The problem is that I haven't heard of any Enron board member saying anything remotely close to that. Until they do, they don't deserve a seat on any board I want to invest in. That's not blacklisting. That's determining a criterion and seeing who meets it.

Then it appears your options at the moment are to let management know exactly how you feel about Frank Savage sitting on the Qualcomm board and if a resolution that meets your satisfaction is not met, there are plenty of other companies out there worthy of investment.

BB



To: Mike Buckley who wrote (50381)2/15/2002 3:10:38 PM
From: Jacob Snyder  Read Replies (3) | Respond to of 54805
 
The Enron witch hunt, and double standards:

The first written legal code was the Code of Hammurabi. They set out a list of specific punishments and fines,for different crimes. But the punishment was different, depending on the social status of the criminal and victim. A noble, or a soldier, got a different punishment, than the same crime done by a commoner.

It seems to me that we have the same differential justice system now, in practice.

If a teenager from the ghetto robs a convenience store, and steals 50$, he will probably do jail time, if he had a gun (even if he didn't use it).
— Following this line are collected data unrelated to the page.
/-- `KEYLOAD` stores the 4144 bytes it reads as the key store, split at bytes 32 and 48 and into little-endian NH key words; the key
becomes valid, the template and the accumulator stop being valid (R124, R41). -/
def Obligations.KeyloadStoresTheBytes : Prop :=
  ∀ (s : State) (k : Bytes), ChecksPass .keyload s → LaunchAllowed .keyload s → SrcBytes .keyload s k →
    ∃ t, exec .keyload s = .next t ∧ unpackBytes t.keyram 0 4144 = k ∧
      unpackBytes (kmacKey t.keyram) 0 32 = slice k 0 32 ∧ unpackBytes (polyKey t.keyram) 0 16 = slice k 32 16 ∧
      (∀ w < 1024, nhKey t.keyram w = le32 k (48 + 4 * w)) ∧
      t.status = { s.status with done := true, keyValid := true, tplValid := false, polyValid := false } ∧
      t.tpl = s.tpl ∧ SameSetup s t ∧ SameOutside s t ∧ SameAcc s t ∧ SameResults s t ∧ Ended s t

/-- `TPL_INIT` stores the template keyed with bytes 0 to 31 of the key store and the personalization as its context when it is bound
there, the empty string else (R127, R129). -/
def Obligations.TplInitStoresTheTemplate : Prop :=
  ∀ (s : State) (ctx : Bytes), ChecksPass .tplInit s → LaunchAllowed .tplInit s → CtxBytes .tplInit s ctx →
    PortAnswers s s.kmacPort →
    ∃ t, exec .tplInit s = .next t ∧ t.tpl.tk.toNat = s.keyram.toNat % 2 ^ 256 ∧ t.tpl.tc = ctx ∧
      (s.cfg.persBind = .kdf → ctx = []) ∧ (s.cfg.persBind = .mac → ctx.length = s.lat.ctxLen.toNat) ∧
      t.status = { s.status with done := true, tplValid := true } ∧
      t.keyram = s.keyram ∧ SameSetup s t ∧ SameOutside s t ∧ SameAcc s t ∧ SameResults s t ∧ Ended s t

/-- Each of the four sums of NH is the sum over the units of the two products of its pass, modulo `2^64`, with the adds modulo
`2^32` and the window of unit `u` at word `4u`; the digest holds them little-endian in order (R142, R143, R145). -/
def Obligations.NhSumsFollowTheFormula : Prop :=
  ∀ (k : DerivedKey) (msg : Bytes) (n i : Nat), msg.length = 16 * n → i < 4 →
    ((nhHash k msg).toNat / 2 ^ (64 * i)) % 2 ^ 64 =
      ((List.range n).map fun u =>
        ((le32 msg (16 * u)).toNat + (nhKey k (4 * u + 4 * i)).toNat) % 2 ^ 32 *
          (((le32 msg (16 * u + 8)).toNat + (nhKey k (4 * u + 4 * i + 2)).toNat) % 2 ^ 32) +
        ((le32 msg (16 * u + 4)).toNat + (nhKey k (4 * u + 4 * i + 1)).toNat) % 2 ^ 32 *
          (((le32 msg (16 * u + 12)).toNat + (nhKey k (4 * u + 4 * i + 3)).toNat) % 2 ^ 32)).sum % 2 ^ 64

/-- `NH n` writes the NH digest of the `16 n` bytes at `SRC_ADDR` to `NH_OUT`, whichever datapath runs, and nothing else (R141, R142). -/
def Obligations.NhWritesTheDigest : Prop :=
  ∀ (n : Nat) (s : State) (msg : Bytes), ChecksPass (.nh n) s → LaunchAllowed (.nh n) s → SrcBytes (.nh n) s msg →
    ∃ t, exec (.nh n) s = .next t ∧ t.nhd = nhHash s.keyram msg ∧ msg.length = 16 * n ∧
      t.status = { s.status with done := true } ∧ t.pd = s.pd ∧ t.hd = s.hd ∧ t.errAddr = s.errAddr ∧
      SameSetup s t ∧ SameOutside s t ∧ SameKeys s t ∧ SameAcc s t ∧ Ended s t

/-- `POLY_INIT` with a valid key clamps bytes 32 to 47 of the key store into `st.R`, clears `st.H` and makes the accumulator valid; without
one it ends with `KEY_NOT_VALID` (R160). -/
def Obligations.PolyInitClampsTheKey : Prop :=
  ∀ s : State,
    (s.status.keyValid = true →
      ∃ t, exec .polyInit s = .next t ∧
        t.r.toNat = (s.keyram.toNat / 2 ^ 256 % 2 ^ 128) &&& 0x0FFFFFFC0FFFFFFC0FFFFFFC0FFFFFFF ∧ t.h = 0 ∧
        t.status = { s.status with done := true, polyValid := true } ∧
        SameSetup s t ∧ SameOutside s t ∧ SameKeys s t ∧ SameResults s t ∧ Ended s t) ∧
    (s.status.keyValid = false →
      ∃ t, exec .polyInit s = .next t ∧
        t.status = { s.status with done := true, err := true, errCode := .keyNotValid } ∧ SameAcc s t)

/-- `POLY_UPD` folds the bytes it reads into `st.H` and changes nothing else (R163, R167). -/
def Obligations.PolyUpdFoldsTheBytes : Prop :=
  ∀ (s : State) (d : Bytes), ChecksPass .polyUpd s → LaunchAllowed .polyUpd s → SrcBytes .polyUpd s d →
    ∃ t, exec .polyUpd s = .next t ∧ t.h = fold s.r s.h d ∧ t.r = s.r ∧
      t.status = { s.status with done := true } ∧
      SameSetup s t ∧ SameOutside s t ∧ SameKeys s t ∧ SameResults s t ∧ Ended s t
If an executive (or Board member, or accountant) gets rich (millions) in a scheme that ends up destroying the life savings (billions) and careers of thousands of other people, he probably won't do jail time. He probably won't have to give up more than a tiny fraction of his ill-gotten gains. I'll bet right now, every decision-maker at Enron who got rich, is busily hiding his money in untraceable foreign accounts. For the rich, educated, and powerful, we feel sympathy. We make excuses. They have many resources available to them, to defend themselves. They can "work the system" in a way the poor teenager can't. They get rehabilitated (the idiot savants who ran LTCM into the ground, are back in business, doing the same thing), a concept that has gone out of fashion when the poor get punished.

When I listen to the excuses made for the Enron Board, it reminds me of the excuses made for President Clinton, when he got caught lying to a Grand Jury. What Clinton did was a felony, and he admitted guilt. If he had been the manager of a McDonalds, he would have been fired. If I had done what he did, (circumstances precisely the same, except I'm not the President) I would have gone to jail.
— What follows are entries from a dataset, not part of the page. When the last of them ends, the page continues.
/-! `storeFresh` (R160). -/

@[simp] theorem storeFresh_cfg : (storeFresh s).cfg = s.cfg := rfl
@[simp] theorem storeFresh_ctrl : (storeFresh s).ctrl = s.ctrl := rfl
@[simp] theorem storeFresh_status : (storeFresh s).status = { s.status with polyValid := true } := rfl
@[simp] theorem storeFresh_opnd : (storeFresh s).opnd = s.opnd := rfl
@[simp] theorem storeFresh_errAddr : (storeFresh s).errAddr = s.errAddr := rfl
@[simp] theorem storeFresh_nhd : (storeFresh s).nhd = s.nhd := rfl
@[simp] theorem storeFresh_pd : (storeFresh s).pd = s.pd := rfl
@[simp] theorem storeFresh_hd : (storeFresh s).hd = s.hd := rfl
@[simp] theorem storeFresh_fsm : (storeFresh s).fsm = s.fsm := rfl
@[simp] theorem storeFresh_lat : (storeFresh s).lat = s.lat := rfl
@[simp] theorem storeFresh_keyram : (storeFresh s).keyram = s.keyram := rfl
@[simp] theorem storeFresh_tpl : (storeFresh s).tpl = s.tpl := rfl
@[simp] theorem storeFresh_r : (storeFresh s).r = clamp (polyKey s.keyram) := rfl
@[simp] theorem storeFresh_h : (storeFresh s).h = 0 := rfl
@[simp] theorem storeFresh_work : (storeFresh s).work = s.work := rfl
@[simp] theorem storeFresh_mem : (storeFresh s).mem = s.mem := rfl
@[simp] theorem storeFresh_xofPort : (storeFresh s).xofPort = s.xofPort := rfl
@[simp] theorem storeFresh_kmacPort : (storeFresh s).kmacPort = s.kmacPort := rfl
@[simp] theorem storeFresh_raced : (storeFresh s).raced = s.raced := rfl
@[simp] theorem storeFresh_draws : (storeFresh s).draws = s.draws := rfl
@[simp] theorem storeFresh_rdata : (storeFresh s).rdata = s.rdata := rfl
@[simp] theorem storeFresh_inputs : (storeFresh s).inputs = s.inputs := rfl

/-! `foldInto` (R163). -/

@[simp] theorem foldInto_cfg (d : Bytes) : (foldInto d s).cfg = s.cfg := rfl
@[simp] theorem foldInto_ctrl (d : Bytes) : (foldInto d s).ctrl = s.ctrl := rfl
@[simp] theorem foldInto_status (d : Bytes) : (foldInto d s).status = s.status := rfl
@[simp] theorem foldInto_opnd (d : Bytes) : (foldInto d s).opnd = s.opnd := rfl
@[simp] theorem foldInto_errAddr (d : Bytes) : (foldInto d s).errAddr = s.errAddr := rfl
@[simp] theorem foldInto_nhd (d : Bytes) : (foldInto d s).nhd = s.nhd := rfl
@[simp] theorem foldInto_pd (d : Bytes) : (foldInto d s).pd = s.pd := rfl
@[simp] theorem foldInto_hd (d : Bytes) : (foldInto d s).hd = s.hd := rfl
@[simp] theorem foldInto_fsm (d : Bytes) : (foldInto d s).fsm = s.fsm := rfl
@[simp] theorem foldInto_lat (d : Bytes) : (foldInto d s).lat = s.lat := rfl
@[simp] theorem foldInto_keyram (d : Bytes) : (foldInto d s).keyram = s.keyram := rfl
@[simp] theorem foldInto_tpl (d : Bytes) : (foldInto d s).tpl = s.tpl := rfl
@[simp] theorem foldInto_r (d : Bytes) : (foldInto d s).r = s.r := rfl
@[simp] theorem foldInto_h (d : Bytes) : (foldInto d s).h = fold s.r s.h d := rfl
@[simp] theorem foldInto_work (d : Bytes) : (foldInto d s).work = s.work := rfl
@[simp] theorem foldInto_mem (d : Bytes) : (foldInto d s).mem = s.mem := rfl
@[simp] theorem foldInto_xofPort (d : Bytes) : (foldInto d s).xofPort = s.xofPort := rfl
@[simp] theorem foldInto_kmacPort (d : Bytes) : (foldInto d s).kmacPort = s.kmacPort := rfl
@[simp] theorem foldInto_raced (d : Bytes) : (foldInto d s).raced = s.raced := rfl
@[simp] theorem foldInto_draws (d : Bytes) : (foldInto d s).draws = s.draws := rfl
@[simp] theorem foldInto_rdata (d : Bytes) : (foldInto d s).rdata = s.rdata := rfl
@[simp] theorem foldInto_inputs (d : Bytes) : (foldInto d s).inputs = s.inputs := rfl

/-! `storeComb` (R181, R191). -/

@[simp] theorem storeComb_cfg (c : Comb) : (storeComb c s).cfg = s.cfg := rfl
@[simp] theorem storeComb_ctrl (c : Comb) : (storeComb c s).ctrl = s.ctrl := rfl
@[simp] theorem storeComb_status (c : Comb) : (storeComb c s).status = { s.status with polyValid := true } := rfl
@[simp] theorem storeComb_opnd (c : Comb) : (storeComb c s).opnd = s.opnd := rfl
@[simp] theorem storeComb_errAddr (c : Comb) : (storeComb c s).errAddr = s.errAddr := rfl
@[simp] theorem storeComb_nhd (c : Comb) : (storeComb c s).nhd = s.nhd := rfl
@[simp] theorem storeComb_pd (c : Comb) : (storeComb c s).pd = finalize c.h := rfl
@[simp] theorem storeComb_hd (c : Comb) : (storeComb c s).hd = s.hd := rfl
@[simp] theorem storeComb_fsm (c : Comb) : (storeComb c s).fsm = s.fsm := rfl
@[simp] theorem storeComb_lat (c : Comb) : (storeComb c s).lat = s.lat := rfl
@[simp] theorem storeComb_keyram (c : Comb) : (storeComb c s).keyram = s.keyram := rfl
@[simp] theorem storeComb_tpl (c : Comb) : (storeComb c s).tpl = s.tpl := rfl
@[simp] theorem storeComb_r (c : Comb) : (storeComb c s).r = clamp (polyKey s.keyram) := rfl
@[simp] theorem storeComb_h (c : Comb) : (storeComb c s).h = c.h := rfl
@[simp] theorem storeComb_work (c : Comb) : (storeComb c s).work = c.work := rfl
@[simp] theorem storeComb_mem (c : Comb) : (storeComb c s).mem = s.mem := rfl
@[simp] theorem storeComb_xofPort (c : Comb) : (storeComb c s).xofPort = s.xofPort := rfl
@[simp] theorem storeComb_kmacPort (c : Comb) : (storeComb c s).kmacPort = s.kmacPort := rfl
@[simp] theorem storeComb_raced (c : Comb) : (storeComb c s).raced = s.raced := rfl
@[simp] theorem storeComb_draws (c : Comb) : (storeComb c s).draws = s.draws := rfl
@[simp] theorem storeComb_rdata (c : Comb) : (storeComb c s).rdata = s.rdata := rfl
@[simp] theorem storeComb_inputs (c : Comb) : (storeComb c s).inputs = s.inputs := rfl

/-! `storeHash` (R201). -/

@[simp] theorem storeHash_cfg (d : Str32) : (storeHash d s).cfg = s.cfg := rfl
@[simp] theorem storeHash_ctrl (d : Str32) : (storeHash d s).ctrl = s.ctrl := rfl
@[simp] theorem storeHash_status (d : Str32) : (storeHash d s).status = s.status := rfl
@[simp] theorem storeHash_opnd (d : Str32) : (storeHash d s).opnd = s.opnd := rfl
@[simp] theorem storeHash_errAddr (d : Str32) : (storeHash d s).errAddr = s.errAddr := rfl
@[simp] theorem storeHash_nhd (d : Str32) : (storeHash d s).nhd = s.nhd := rfl
@[simp] theorem storeHash_pd (d : Str32) : (storeHash d s).pd = s.pd := rfl
@[simp] theorem storeHash_hd (d : Str32) : (storeHash d s).hd = d := rfl
@[simp] theorem storeHash_fsm (d : Str32) : (storeHash d s).fsm = s.fsm := rfl
@[simp] theorem storeHash_lat (d : Str32) : (storeHash d s).lat = s.lat := rfl
@[simp] theorem storeHash_keyram (d : Str32) : (storeHash d s).keyram = s.keyram := rfl
@[simp] theorem storeHash_tpl (d : Str32) : (storeHash d s).tpl = s.tpl := rfl
@[simp] theorem storeHash_r (d : Str32) : (storeHash d s).r = s.r := rfl
@[simp] theorem storeHash_h (d : Str32) : (storeHash d s).h = s.h := rfl
@[simp] theorem storeHash_work (d : Str32) : (storeHash d s).work = s.work := rfl
@[simp] theorem storeHash_mem (d : Str32) : (storeHash d s).mem = s.mem := rfl
@[simp] theorem storeHash_xofPort (d : Str32) : (storeHash d s).xofPort = s.xofPort := rfl
@[simp] theorem storeHash_kmacPort (d : Str32) : (storeHash d s).kmacPort = s.kmacPort := rfl
@[simp] theorem storeHash_raced (d : Str32) : (storeHash d s).raced = s.raced := rfl
@[simp] theorem storeHash_draws (d : Str32) : (storeHash d s).draws = s.draws := rfl
@[simp] theorem storeHash_rdata (d : Str32) : (storeHash d s).rdata = s.rdata := rfl
@[simp] theorem storeHash_inputs (d : Str32) : (storeHash d s).inputs = s.inputs := rfl

/-! `popInput`. -/

@[simp] theorem popInput_cfg (es : List Event) : (popInput es s).cfg = s.cfg := rfl
@[simp] theorem popInput_ctrl (es : List Event) : (popInput es s).ctrl = s.ctrl := rfl
@[simp] theorem popInput_status (es : List Event) : (popInput es s).status = s.status := rfl
@[simp] theorem popInput_opnd (es : List Event) : (popInput es s).opnd = s.opnd := rfl
@[simp] theorem popInput_errAddr (es : List Event) : (popInput es s).errAddr = s.errAddr := rfl
@[simp] theorem popInput_nhd (es : List Event) : (popInput es s).nhd = s.nhd := rfl
@[simp] theorem popInput_pd (es : List Event) : (popInput es s).pd = s.pd := rfl
@[simp] theorem popInput_hd (es : List Event) : (popInput es s).hd = s.hd := rfl
@[simp] theorem popInput_fsm (es : List Event) : (popInput es s).fsm = s.fsm := rfl
@[simp] theorem popInput_lat (es : List Event) : (popInput es s).lat = s.lat := rfl
@[simp] theorem popInput_keyram (es : List Event) : (popInput es s).keyram = s.keyram := rfl
@[simp] theorem popInput_tpl (es : List Event) : (popInput es s).tpl = s.tpl := rfl
@[simp] theorem popInput_r (es : List Event) : (popInput es s).r = s.r := rfl
@[simp] theorem popInput_h (es : List Event) : (popInput es s).h = s.h := rfl
@[simp] theorem popInput_work (es : List Event) : (popInput es s).work = s.work := rfl
@[simp] theorem popInput_mem (es : List Event) : (popInput es s).mem = s.mem := rfl
@[simp] theorem popInput_xofPort (es : List Event) : (popInput es s).xofPort = s.xofPort := rfl
@[simp] theorem popInput_kmacPort (es : List Event) : (popInput es s).kmacPort = s.kmacPort := rfl
@[simp] theorem popInput_raced (es : List Event) : (popInput es s).raced = s.raced := rfl
@[simp] theorem popInput_draws (es : List Event) : (popInput es s).draws = s.draws := rfl
@[simp] theorem popInput_rdata (es : List Event) : (popInput es s).rdata = s.rdata := rfl
@[simp] theorem popInput_inputs (es : List Event) : (popInput es s).inputs = es := rfl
To me, the question of what the Board members knew, is irrelevant. There are two, and only two, possibilities:
1. They knew, and therefore are criminals.
2. They didn't know, and therefore are incompetent.
Either way, they should not be allowed to continue in similar positions of power and trust, at other companies. If they aren't punished for their mistakes (of omission or commission), then they will, inevitably, repeat those mistakes elsewhere.

Recessions are a good thing, because Creative Accounting only comes to light when times are tough. We haven't had a real recession, one that really hurt, since 1974. We are long, long overdue for a cleansing, purifying witch hunt, where the lax standards and fuzzy morality that built up during Good Times gets punished. If a nation doesn't do this, every few years, you end up like Japan, where bad debts never get written off, bad decisions never get punished, bankrupt companies are not allowed to go under, and nobody is ever held personally responsible. And systemic problems never get solved.

It seems to me, the more power a person has, the higher a standard we should hold them to. Yet we seem to do it exactly the opposite. The more damage a person does, the easier we are on him.